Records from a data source
■ ■ ■ ■ ■

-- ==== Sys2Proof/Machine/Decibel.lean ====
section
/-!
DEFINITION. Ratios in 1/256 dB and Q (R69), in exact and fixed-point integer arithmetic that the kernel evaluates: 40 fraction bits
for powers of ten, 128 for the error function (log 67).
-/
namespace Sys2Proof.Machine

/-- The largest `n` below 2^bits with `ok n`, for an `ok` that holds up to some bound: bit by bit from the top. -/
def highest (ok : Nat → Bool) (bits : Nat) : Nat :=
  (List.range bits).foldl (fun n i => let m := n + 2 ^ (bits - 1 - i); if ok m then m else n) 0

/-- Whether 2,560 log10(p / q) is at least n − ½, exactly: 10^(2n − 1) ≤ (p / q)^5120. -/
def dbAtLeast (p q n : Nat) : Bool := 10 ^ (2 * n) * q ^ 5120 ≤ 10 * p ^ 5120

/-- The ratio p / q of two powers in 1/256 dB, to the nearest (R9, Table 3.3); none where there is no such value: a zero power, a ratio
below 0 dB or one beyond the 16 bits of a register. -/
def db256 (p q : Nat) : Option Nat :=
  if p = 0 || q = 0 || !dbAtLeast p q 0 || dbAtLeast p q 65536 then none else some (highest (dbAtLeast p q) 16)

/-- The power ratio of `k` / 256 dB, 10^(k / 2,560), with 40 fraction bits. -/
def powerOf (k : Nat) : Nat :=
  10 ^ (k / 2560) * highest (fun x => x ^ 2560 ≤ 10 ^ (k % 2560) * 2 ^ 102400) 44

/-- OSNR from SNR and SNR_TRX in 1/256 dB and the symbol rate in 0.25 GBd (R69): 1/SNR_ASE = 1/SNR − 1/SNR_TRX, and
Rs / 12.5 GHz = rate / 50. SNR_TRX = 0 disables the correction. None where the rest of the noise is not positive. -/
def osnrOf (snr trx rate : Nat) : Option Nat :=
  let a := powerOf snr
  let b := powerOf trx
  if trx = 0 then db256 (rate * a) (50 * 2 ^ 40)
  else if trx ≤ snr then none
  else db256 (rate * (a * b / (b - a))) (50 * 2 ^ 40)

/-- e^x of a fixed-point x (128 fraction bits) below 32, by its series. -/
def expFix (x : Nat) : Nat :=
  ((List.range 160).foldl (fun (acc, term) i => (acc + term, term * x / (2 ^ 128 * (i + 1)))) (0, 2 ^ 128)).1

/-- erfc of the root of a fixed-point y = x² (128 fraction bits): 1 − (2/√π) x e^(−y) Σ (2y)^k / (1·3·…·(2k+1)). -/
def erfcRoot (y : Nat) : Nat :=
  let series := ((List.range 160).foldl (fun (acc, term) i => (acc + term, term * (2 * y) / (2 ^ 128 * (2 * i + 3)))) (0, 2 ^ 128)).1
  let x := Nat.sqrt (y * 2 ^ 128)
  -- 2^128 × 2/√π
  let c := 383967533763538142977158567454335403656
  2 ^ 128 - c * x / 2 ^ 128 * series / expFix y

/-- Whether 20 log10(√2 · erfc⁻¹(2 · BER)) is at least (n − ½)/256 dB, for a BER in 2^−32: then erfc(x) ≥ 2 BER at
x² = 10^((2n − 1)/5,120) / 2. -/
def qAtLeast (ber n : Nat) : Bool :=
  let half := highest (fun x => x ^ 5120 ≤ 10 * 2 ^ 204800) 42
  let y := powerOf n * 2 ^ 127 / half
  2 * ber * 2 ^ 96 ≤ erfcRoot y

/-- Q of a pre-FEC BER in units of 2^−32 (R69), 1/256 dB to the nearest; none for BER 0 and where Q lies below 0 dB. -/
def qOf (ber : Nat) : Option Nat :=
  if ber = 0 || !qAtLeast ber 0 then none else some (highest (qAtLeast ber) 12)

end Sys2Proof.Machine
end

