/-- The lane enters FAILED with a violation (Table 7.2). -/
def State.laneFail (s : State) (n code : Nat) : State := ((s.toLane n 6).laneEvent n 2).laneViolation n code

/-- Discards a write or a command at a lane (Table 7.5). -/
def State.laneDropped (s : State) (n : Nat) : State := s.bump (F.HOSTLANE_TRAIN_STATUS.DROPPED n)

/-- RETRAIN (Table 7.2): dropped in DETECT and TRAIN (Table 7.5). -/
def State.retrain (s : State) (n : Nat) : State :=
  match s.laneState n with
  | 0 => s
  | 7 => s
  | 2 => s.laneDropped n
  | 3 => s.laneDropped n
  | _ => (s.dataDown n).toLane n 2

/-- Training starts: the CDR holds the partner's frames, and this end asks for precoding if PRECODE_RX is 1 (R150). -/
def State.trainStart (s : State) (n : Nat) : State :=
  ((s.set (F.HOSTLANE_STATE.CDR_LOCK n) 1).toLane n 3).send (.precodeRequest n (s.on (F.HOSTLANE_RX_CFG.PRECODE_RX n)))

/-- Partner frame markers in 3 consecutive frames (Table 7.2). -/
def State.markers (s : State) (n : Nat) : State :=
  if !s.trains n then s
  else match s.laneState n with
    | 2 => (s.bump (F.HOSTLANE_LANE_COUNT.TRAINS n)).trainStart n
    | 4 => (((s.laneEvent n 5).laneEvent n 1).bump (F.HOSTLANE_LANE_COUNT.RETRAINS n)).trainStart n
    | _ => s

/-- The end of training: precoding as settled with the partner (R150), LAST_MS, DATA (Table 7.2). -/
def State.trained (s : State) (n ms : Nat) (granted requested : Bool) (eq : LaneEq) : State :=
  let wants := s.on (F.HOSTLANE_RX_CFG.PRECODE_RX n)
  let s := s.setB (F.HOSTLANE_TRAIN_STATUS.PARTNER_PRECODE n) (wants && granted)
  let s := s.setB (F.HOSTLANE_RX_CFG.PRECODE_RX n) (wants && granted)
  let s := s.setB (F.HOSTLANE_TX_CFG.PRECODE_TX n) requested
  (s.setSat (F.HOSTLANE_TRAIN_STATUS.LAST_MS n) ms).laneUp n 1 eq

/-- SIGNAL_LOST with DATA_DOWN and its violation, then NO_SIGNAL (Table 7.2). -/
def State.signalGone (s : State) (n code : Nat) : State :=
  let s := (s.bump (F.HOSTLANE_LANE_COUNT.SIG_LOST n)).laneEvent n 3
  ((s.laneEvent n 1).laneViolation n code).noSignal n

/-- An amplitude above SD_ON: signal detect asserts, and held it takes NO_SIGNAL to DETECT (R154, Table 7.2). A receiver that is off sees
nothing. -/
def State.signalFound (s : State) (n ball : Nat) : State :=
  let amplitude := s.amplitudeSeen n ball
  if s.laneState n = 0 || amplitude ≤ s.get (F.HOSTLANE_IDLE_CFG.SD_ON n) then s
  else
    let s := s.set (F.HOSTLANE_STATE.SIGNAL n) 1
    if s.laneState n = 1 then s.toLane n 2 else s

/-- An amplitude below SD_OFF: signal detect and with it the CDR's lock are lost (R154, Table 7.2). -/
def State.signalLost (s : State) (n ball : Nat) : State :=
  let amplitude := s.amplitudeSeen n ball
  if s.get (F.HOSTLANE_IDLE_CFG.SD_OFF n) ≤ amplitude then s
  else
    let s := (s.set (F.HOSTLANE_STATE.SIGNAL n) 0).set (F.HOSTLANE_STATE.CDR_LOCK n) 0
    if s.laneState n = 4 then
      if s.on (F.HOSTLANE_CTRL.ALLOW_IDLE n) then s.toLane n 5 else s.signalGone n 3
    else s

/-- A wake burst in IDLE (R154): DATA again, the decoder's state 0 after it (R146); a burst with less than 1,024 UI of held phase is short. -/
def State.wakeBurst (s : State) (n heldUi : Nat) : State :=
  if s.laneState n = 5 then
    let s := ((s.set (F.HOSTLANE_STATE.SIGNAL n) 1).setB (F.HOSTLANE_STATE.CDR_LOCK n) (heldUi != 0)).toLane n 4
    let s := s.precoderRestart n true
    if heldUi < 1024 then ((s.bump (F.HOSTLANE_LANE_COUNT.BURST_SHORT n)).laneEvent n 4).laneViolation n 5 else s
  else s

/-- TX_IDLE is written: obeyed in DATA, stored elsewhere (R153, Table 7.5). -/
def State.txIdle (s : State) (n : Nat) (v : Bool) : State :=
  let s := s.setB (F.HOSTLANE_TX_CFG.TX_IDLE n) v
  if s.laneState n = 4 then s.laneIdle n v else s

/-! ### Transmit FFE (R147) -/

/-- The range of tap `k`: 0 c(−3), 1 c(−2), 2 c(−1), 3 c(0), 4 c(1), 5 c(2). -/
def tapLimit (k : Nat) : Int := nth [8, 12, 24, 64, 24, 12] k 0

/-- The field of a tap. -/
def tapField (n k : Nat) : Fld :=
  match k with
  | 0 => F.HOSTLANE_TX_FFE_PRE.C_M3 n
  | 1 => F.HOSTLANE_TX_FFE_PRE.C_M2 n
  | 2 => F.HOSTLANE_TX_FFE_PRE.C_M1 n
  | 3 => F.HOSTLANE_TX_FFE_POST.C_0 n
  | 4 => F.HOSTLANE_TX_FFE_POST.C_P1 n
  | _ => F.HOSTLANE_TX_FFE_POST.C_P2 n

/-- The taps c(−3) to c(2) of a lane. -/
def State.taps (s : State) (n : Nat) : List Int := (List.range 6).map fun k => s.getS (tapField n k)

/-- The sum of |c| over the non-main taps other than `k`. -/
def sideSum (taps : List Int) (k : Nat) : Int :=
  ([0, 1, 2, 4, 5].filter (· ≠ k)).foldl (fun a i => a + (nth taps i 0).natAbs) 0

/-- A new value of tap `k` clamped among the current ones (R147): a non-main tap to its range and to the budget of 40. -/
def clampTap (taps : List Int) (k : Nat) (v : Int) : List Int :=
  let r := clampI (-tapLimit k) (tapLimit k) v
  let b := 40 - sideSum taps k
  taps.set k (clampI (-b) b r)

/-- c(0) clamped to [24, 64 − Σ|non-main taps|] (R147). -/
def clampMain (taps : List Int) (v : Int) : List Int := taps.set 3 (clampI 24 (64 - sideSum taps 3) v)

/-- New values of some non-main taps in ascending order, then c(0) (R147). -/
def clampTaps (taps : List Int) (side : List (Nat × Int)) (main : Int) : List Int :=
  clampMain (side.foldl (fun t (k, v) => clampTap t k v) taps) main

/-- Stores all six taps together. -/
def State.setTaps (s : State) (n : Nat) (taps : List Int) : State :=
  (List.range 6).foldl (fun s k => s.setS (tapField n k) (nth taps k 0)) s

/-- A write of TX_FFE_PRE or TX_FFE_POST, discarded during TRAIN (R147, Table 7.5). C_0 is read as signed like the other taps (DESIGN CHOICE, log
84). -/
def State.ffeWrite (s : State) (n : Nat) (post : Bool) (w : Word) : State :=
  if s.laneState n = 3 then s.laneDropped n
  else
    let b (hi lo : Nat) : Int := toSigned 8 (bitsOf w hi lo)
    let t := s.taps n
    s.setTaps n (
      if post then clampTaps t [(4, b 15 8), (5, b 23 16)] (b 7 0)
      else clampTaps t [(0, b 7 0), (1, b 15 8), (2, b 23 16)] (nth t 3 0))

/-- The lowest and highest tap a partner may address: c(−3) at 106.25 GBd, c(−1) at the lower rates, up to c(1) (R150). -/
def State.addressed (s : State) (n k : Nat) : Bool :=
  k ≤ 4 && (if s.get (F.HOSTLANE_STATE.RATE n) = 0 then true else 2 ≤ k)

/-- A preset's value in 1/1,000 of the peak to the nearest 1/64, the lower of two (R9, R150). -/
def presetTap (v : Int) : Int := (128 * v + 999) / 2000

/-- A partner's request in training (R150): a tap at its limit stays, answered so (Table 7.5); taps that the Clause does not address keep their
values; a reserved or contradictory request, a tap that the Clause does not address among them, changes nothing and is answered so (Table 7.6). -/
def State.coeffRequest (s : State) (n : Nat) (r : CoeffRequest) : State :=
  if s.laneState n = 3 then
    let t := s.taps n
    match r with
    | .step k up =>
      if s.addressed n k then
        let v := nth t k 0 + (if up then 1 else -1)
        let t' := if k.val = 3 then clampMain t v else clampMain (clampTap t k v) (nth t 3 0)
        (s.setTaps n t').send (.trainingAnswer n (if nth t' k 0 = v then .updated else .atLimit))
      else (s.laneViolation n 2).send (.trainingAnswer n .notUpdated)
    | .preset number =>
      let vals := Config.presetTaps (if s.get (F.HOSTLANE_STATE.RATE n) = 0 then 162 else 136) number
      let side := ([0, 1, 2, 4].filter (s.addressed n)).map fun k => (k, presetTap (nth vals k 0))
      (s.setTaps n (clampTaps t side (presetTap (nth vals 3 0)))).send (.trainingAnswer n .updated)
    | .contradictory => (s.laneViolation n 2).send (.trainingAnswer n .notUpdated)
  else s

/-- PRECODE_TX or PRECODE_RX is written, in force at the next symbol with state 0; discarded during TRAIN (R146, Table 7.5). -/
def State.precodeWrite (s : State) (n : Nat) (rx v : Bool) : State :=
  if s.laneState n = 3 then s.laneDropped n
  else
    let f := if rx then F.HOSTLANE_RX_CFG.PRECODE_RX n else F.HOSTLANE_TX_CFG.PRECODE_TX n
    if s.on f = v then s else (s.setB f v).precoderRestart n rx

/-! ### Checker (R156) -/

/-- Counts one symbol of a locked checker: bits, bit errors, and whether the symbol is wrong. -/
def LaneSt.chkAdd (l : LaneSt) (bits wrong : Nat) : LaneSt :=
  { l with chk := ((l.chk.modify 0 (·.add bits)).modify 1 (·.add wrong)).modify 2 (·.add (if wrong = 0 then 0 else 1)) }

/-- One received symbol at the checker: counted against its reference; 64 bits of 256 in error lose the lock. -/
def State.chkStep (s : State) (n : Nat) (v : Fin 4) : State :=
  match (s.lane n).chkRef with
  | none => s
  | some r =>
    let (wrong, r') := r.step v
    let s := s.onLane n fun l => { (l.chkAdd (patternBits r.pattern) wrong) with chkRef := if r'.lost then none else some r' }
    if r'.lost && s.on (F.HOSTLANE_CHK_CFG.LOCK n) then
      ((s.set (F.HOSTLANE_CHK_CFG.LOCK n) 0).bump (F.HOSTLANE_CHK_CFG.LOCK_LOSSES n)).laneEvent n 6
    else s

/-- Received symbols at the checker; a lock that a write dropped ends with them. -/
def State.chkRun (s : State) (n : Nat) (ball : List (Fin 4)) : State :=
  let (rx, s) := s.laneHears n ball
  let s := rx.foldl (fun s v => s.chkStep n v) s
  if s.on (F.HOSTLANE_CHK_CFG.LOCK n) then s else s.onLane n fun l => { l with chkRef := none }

■ ■ ■ ■ ■

◆ **What you have to do**: Out of the data above, give again only the lines starting at the one holding "let s := s.setB (F.HOSTLANE_TX_CFG.PRECODE_TX" and ending at the one holding "((s.laneEvent n 1).laneViolation", unchanged.

◆ **Solution for this problem**:
  let s := s.setB (F.HOSTLANE_TX_CFG.PRECODE_TX n) requested
  (s.setSat (F.HOSTLANE_TRAIN_STATUS.LAST_MS n) ms).laneUp n 1 eq

/-- SIGNAL_LOST with DATA_DOWN and its violation, then NO_SIGNAL (Table 7.2). -/
def State.signalGone (s : State) (n code : Nat) : State :=
  let s := (s.bump (F.HOSTLANE_LANE_COUNT.SIG_LOST n)).laneEvent n 3
  ((s.laneEvent n 1).laneViolation n code).noSignal n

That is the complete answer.